# How much to feed



## alphioz (Apr 16, 2013)

I have an 11 week old chi puppy who weighs 3lbs. I am currently feeding him Acana but am not sure how much to feed him. His stools are normal and formed but he has increased to about 6 times a day as opposed to 2 or 3 on the puppy chow the breeder had him on. 
He is getting a bit chubby but I want to make sure he eats enough as he's still a baby.


----------



## lilbabyvenus (Feb 8, 2009)

Which Acana are you feeding? There should be guidelines on the back of the bag, but there are also charts on their website if you don't have the bag anymore: Our Products | Acana

When he gets older you can use this site: Dog Food Calculator
But it is not to be used on growing puppies as their needs are not the same as an adult. 

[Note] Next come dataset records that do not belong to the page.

/-- With no operation in flight, an event that issues none and is not reset brings bytes on the RX stream or
changes nothing. -/
theorem handle_next_of_noneInFlight (hp : s.txPending = none) (hi : s.rxPhase = .idle)
    (ho : e.operation = none) (hreset : ∀ n, e ≠ .reset n) (h : handle e s = .next t) :
    t = s ∨ ∃ bytes, t = s.arrive bytes := by
  cases e with
  | issue m =>
    simp only [handle, runDecoded] at h
    split at h
    next i hd =>
      obtain ⟨op, hop⟩ := operationOf_of_decodeCommand hd
      rw [Event.operation_of_issues ⟨m, rfl, hd⟩, hop] at ho
      cases ho
    next => cases h
  | issueHex ft id ds => cases ho
  | writeDone => cases h.symm.trans (s.completeWrite_of_none hp); exact .inl rfl
  | writeFails n => cases h; exact .inl (State.failWrite_of_none n hp)
  | readReturns n => cases h; exact .inl (s.feed_idle _ hi)
  | readFails => cases h; exact .inl (if_pos hi)
  | readAll => cases h.symm.trans s.serveReads_eq_drain; exact .inl (s.feed_idle _ hi)
  | arrive bytes => cases h; exact .inr ⟨bytes, rfl⟩
  | hostRead r =>
    simp only [handle, State.hostRead] at h
    split_ifs at h
    cases h
    exact .inl rfl
  | reset n => exact absurd rfl (hreset n)

/-! ### When a run is over (R152) -/

theorem State.runOver_eq_false_of_inFlight (h : s.txPending.isSome ∨ s.rxPhase ≠ .idle) : s.runOver = false := by
  rw [Bool.eq_false_iff, Ne, State.runOver_iff]
  rintro ⟨hp, hi, -⟩
  simp [hp, hi] at h

theorem State.runOver_eq_false_of_operation {es : List Event} (hev : s.events = e :: es)
    (ho : e.operation = some op) (hl : s.life.refuses op = false) : s.runOver = false := by
  rw [Bool.eq_false_iff, Ne, State.runOver_iff]
  rintro ⟨-, -, ha⟩
  rw [hev] at ha
  cases hl.symm.trans (allRefused_operation ho ha).1

/-- A run that is over issues no operation that leads to a next state: the table refuses each. -/
theorem operation_eq_none_of_allRefused {es : List Event} (ha : allRefused s.life (e :: es) = true)
    (h : handle e s = .next t) : e.operation = none := by
  rw [Option.eq_none_iff_forall_ne_some]
  intro op ho
  cases (allRefused_operation ho ha).1.symm.trans (refuses_eq_false_of_handle_next ho h)

/-- A run that is over stays over, and only reset changes its end. -/
theorem State.runOver_step (h : s.runOver = true) (hstep : step s = .next t) :
    t.runOver = true ∧ (t.runEnd = s.runEnd ∨ ∃ n es, s.events = .reset n :: es) := by
  obtain ⟨hp, hi, ha⟩ := State.runOver_iff.mp h
  cases hev : s.events with
  | nil =>
    cases (step_nil s hev).symm.trans hstep
    exact ⟨h, .inl rfl⟩
  | cons e es =>
    rw [step_cons s e es hev] at hstep
    rw [hev] at ha
    by_cases hreset : ∃ n, e = .reset n
    · obtain ⟨n, rfl⟩ := hreset
      cases hstep
      exact ⟨State.runOver_iff.mpr ⟨rfl, rfl, ha⟩, .inr ⟨n, es, rfl⟩⟩
    · have hne : ∀ n, e ≠ .reset n := not_exists.mp hreset
      have ho : e.operation = none := operation_eq_none_of_allRefused (s := s.withEvents es) ha hstep
      have hrest : allRefused s.life es = true := allRefused_other ho hne ha
      rcases handle_next_of_noneInFlight (s := s.withEvents es) hp hi ho hne hstep with rfl | ⟨bytes, rfl⟩
      · exact ⟨State.runOver_iff.mpr ⟨hp, hi, hrest⟩, .inl rfl⟩
      · exact ⟨State.runOver_iff.mpr ⟨hp, hi, hrest⟩, .inl rfl⟩

end Sys2Proof.Machine

open Sys2Proof Sys2Proof.Machine

/-- Settles O58: `State.runOver_iff` with no event left; the two ways not to be over; `State.runOver_step`;
and the end is `State.runEnd` written out. -/
theorem runOver : Obligations.RunOver := by
  refine fun s => ⟨fun hev => ?_, State.runOver_eq_false_of_inFlight,
    fun _ _ _ => State.runOver_eq_false_of_operation, fun _ => State.runOver_step, rfl⟩
  simp [State.runOver_iff, hev, allRefused]
end

section
/-! Proofs of the family other, the wire encoding: decode and encode agree on every port (R50 to R62), the
rows of R60 by match and mask, the codes of the registers, and ENCODE's frame and errors (R71, R72, R76). -/

namespace Sys2Proof

/-! ### The command port (R62; the layout of messages is assumption 3) -/

theorem kindOfByte_kindByte (k : IdKind) : kindOfByte (kindByte k) = some k := by
  cases k <;> rfl

theorem kindByte_of_kindOfByte {b : Byte} {k : IdKind} (h : kindOfByte b = some k) : kindByte k = b := by
  unfold kindOfByte at h
  split_ifs at h with h0 h1 <;> cases h
  · exact h0.symm
  · exact h1.symm

theorem ftypeOfByte_ftypeByte (ft : FrameType) : ftypeOfByte (ftypeByte ft) = some ft := by
  cases ft <;> rfl

theorem ftypeByte_of_ftypeOfByte {b : Byte} {ft : FrameType} (h : ftypeOfByte b = some ft) :
    ftypeByte ft = b := by
  unfold ftypeOfByte at h
  split_ifs at h with h0 h1 <;> cases h
  · exact h0.symm
  · exact h1.symm

theorem decodeNew_kindByte (k : IdKind) : decodeNew [kindByte k] = .ok (.new k) := by
  rw [decodeNew, kindOfByte_kindByte]

theorem decodeSend_idBytes (ft : FrameType) (id : Word) (p : List Byte) :
    decodeSend (ftypeByte ft :: (idBytes 4 id ++ p)) = .ok (.send ft id p) := by
  have hid : idOfBytes [idByte id 0, idByte id 1, idByte id 2, idByte id 3] = id :=
    idOfBytes_idBytes .extended id id.isLt
  have hbytes : idBytes 4 id ++ p = idByte id 0 :: idByte id 1 :: idByte id 2 :: idByte id 3 :: p := rfl
  rw [hbytes, decodeSend, ftypeOfByte_ftypeByte, hid]

/-- NEW is read from its one operand byte. -/
theorem decodeNew_ok {operands : List Byte} {i : Instr} (h : decodeNew operands = .ok i) :
    ∃ k, i = .new k ∧ operands = [kindByte k] := by
  unfold decodeNew at h
  split at h
  next => cases h
  next b =>
    split at h
    next => cases h
    next k hk => cases h; exact ⟨k, rfl, by rw [kindByte_of_kindOfByte hk]⟩
  next => cases h

/-- SEND is read from its type byte, the four bytes of its identifier and its payload. -/
theorem decodeSend_ok {operands : List Byte} {i : Instr} (h : decodeSend operands = .ok i) :
    ∃ ft id p, i = .send ft id p ∧ operands = ftypeByte ft :: (idBytes 4 id ++ p) := by
  unfold decodeSend at h
  split at h
  next t b0 b1 b2 b3 p =>
    split at h
    next => cases h
    next ft hft =>
      cases h
      have hids : idBytes 4 (idOfBytes [b0, b1, b2, b3]) = [b0, b1, b2, b3] :=
        idBytes_idOfBytes .extended [b0, b1, b2, b3] rfl
      exact ⟨ft, _, p, rfl, by rw [hids, ftypeByte_of_ftypeOfByte hft]; rfl⟩
  next => cases h

/-- RECEIVE and CLOSE are read from no operand. -/
theorem decodeBare_ok {i j : Instr} {operands : List Byte} (h : decodeBare i operands = .ok j) :
    j = i ∧ operands = [] := by
  unfold decodeBare at h
  split at h
  next => cases h; exact ⟨rfl, rfl⟩
  next => cases h

/-- A command message is the encoding of the operation it decodes to. -/
theorem decodeCommand_spec {bytes : List Byte} {i : Instr} (h : decodeCommand bytes = .ok i) (k : IdKind) :
    wellFormed k i = true ∧ i.port k = .command ∧ encode k i = bytes := by
  unfold decodeCommand at h
  split at h
  next => cases h
  next sel operands =>
    split_ifs at h with hnew hsend hreceive hclose
    · obtain ⟨kind, rfl, rfl⟩ := decodeNew_ok h
      exact ⟨rfl, rfl, by rw [hnew]; rfl⟩
    · obtain ⟨ft, id, p, rfl, rfl⟩ := decodeSend_ok h
      exact ⟨rfl, rfl, by rw [hsend]; rfl⟩
    · obtain ⟨rfl, rfl⟩ := decodeBare_ok h
      exact ⟨rfl, rfl, by rw [hreceive]; rfl⟩
    · obtain ⟨rfl, rfl⟩ := decodeBare_ok h
      exact ⟨rfl, rfl, by rw [hclose]; rfl⟩

/-! ### Bursts and received frames (R50, R60) -/

theorem wireFrame_eq_append (cfg : Byte) (ids p : List Byte) :
    wireFrame cfg ids p = [0xAA#8, cfg] ++ ids ++ p ++ [0x55#8] := by
  simp [wireFrame, Config.startMarker, Config.endMarker]

/-- A 16-bit identifier comes back from the 32-bit operand. -/
theorem setWidth_setWidth_ident (id : BitVec 16) : (id.setWidth 32).setWidth 16 = id := by
  apply BitVec.eq_of_toNat_eq
  simp

theorem toNat_setWidth_ident_lt (id : BitVec 16) :
    (id.setWidth 32 : Word).toNat < 2 ^ (8 * wireSize .standard) := by
  have := id.isLt
  simp [wireSize]
  omega

/-- A received frame made of these fields decodes to the class that has them. -/
theorem decodeReceived_rxConfigByte (k : IdKind) (x : BitVec 3) (ft : FrameType) {id : Word} {p : List Byte}
    (hp : p.length ≤ 15) (hid : id.toNat < 2 ^ (8 * wireSize k)) :
    decodeReceived k (wireFrame (rxConfigByte x ft p.length) (idBytes (wireSize k) id) p)
      = .ok (receivedInstr (rxConfigByte x ft p.length) id p) := by
  rw [decodeReceived_frame k _ _ p (configLen_rxConfigByte x ft _ hp).symm (length_idBytes _ id),
    idOfBytes_idBytes k id hid]

theorem receivedInstr_rxConfigByte_data (x : BitVec 3) (id : Word) {p : List Byte} (hp : p.length ≤ 15) :
    receivedInstr (rxConfigByte x .data p.length) id p = .rxframeData x id p := by
  rw [receivedInstr, configFtype_rxConfigByte x _ _ hp, configIgnored_rxConfigByte x _ _ hp]

theorem receivedInstr_rxConfigByte_remote (x : BitVec 3) (id : Word) {p : List Byte} (hp : p.length ≤ 15) :
    receivedInstr (rxConfigByte x .remote p.length) id p = .rxframeRemote x id p := by
  rw [receivedInstr, configFtype_rxConfigByte x _ _ hp, configIgnored_rxConfigByte x _ _ hp]

end Sys2Proof

namespace Sys2Proof.Machine

/-! ### The errors of ENCODE, in the order of its checks (R72, R128) -/

variable {ft : FrameType} {id : Word} {n : Nat} {k : IdKind} {e : Status}

theorem encodeError_of_remotePayload (hft : ft = .remote) (hn : n ≠ 0) :
    encodeError ft id n k = some .remoteFrameWithPayload :=
  if_pos ⟨hft, hn⟩

theorem encodeError_of_largeId (hr : ft = .remote → n = 0) (hk : k = .standard) (hid : 0xFFFF < id.toNat) :
    encodeError ft id n k = some .idTooLarge :=
  (if_neg (by simpa using hr)).trans (if_pos ((wireSize_lt_byteSizeHelper k id).mpr ⟨hk, hid⟩))

theorem encodeError_of_largePayload (hft : ft = .data) (hid : k = .standard → id.toNat ≤ 0xFFFF)
    (hn : 15 < n) : encodeError ft id n k = some .payloadTooLarge := by
  have hsize : ¬wireSize k < byteSizeHelper id := by simpa [wireSize_lt_byteSizeHelper] using hid
  exact (if_neg (by simp [hft])).trans ((if_neg hsize).trans (if_pos hn))

/-- An error is that of a check that fails with the checks before it passed. -/
theorem encodeError_some (h : encodeError ft id n k = some e) :
    (e = .remoteFrameWithPayload ∧ ft = .remote ∧ n ≠ 0) ∨
    (e = .idTooLarge ∧ (ft = .remote → n = 0) ∧ k = .standard ∧ 0xFFFF < id.toNat) ∨
    (e = .payloadTooLarge ∧ ft = .data ∧ (k = .standard → id.toNat ≤ 0xFFFF) ∧ 15 < n) := by
  have hsize := wireSize_lt_byteSizeHelper k id
  unfold encodeError at h
  split_ifs at h with hremote hid hlen <;> cases h
  · exact .inl ⟨rfl, hremote⟩
  · exact .inr (.inl ⟨rfl, by simpa using hremote, hsize.mp hid⟩)
  · have hlen : 15 < n := hlen
    refine .inr (.inr ⟨rfl, ?_, by simpa [hsize] using hid, hlen⟩)
    cases ft
    case data => rfl
    case remote => exact absurd ⟨rfl, by omega⟩ hremote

When I switched my Venus to better food she pooped more for a while too while her body adjusted to the change


----------



## BellsMommy22 (Dec 23, 2012)

Just keep an eye on the puppies weight. If he seems to be gaining, take a little away, if he's loosing weight add a bit more. Ive never found the feeding guidelines to be accurate. Every dog is different. Just keep an eye on his condition and adjust from there.


----------



## chaiteahuahua (Jul 2, 2012)

My dog is about 4.5-5lbs and I feed him 1oz twice a day. I believe that's less than the bag recommends, but it's the perfect amount for him. He poops about twice a day, too. It seems like when dogs are pooping a lot, it's too much food, but your dog could just still be adjusting.


----------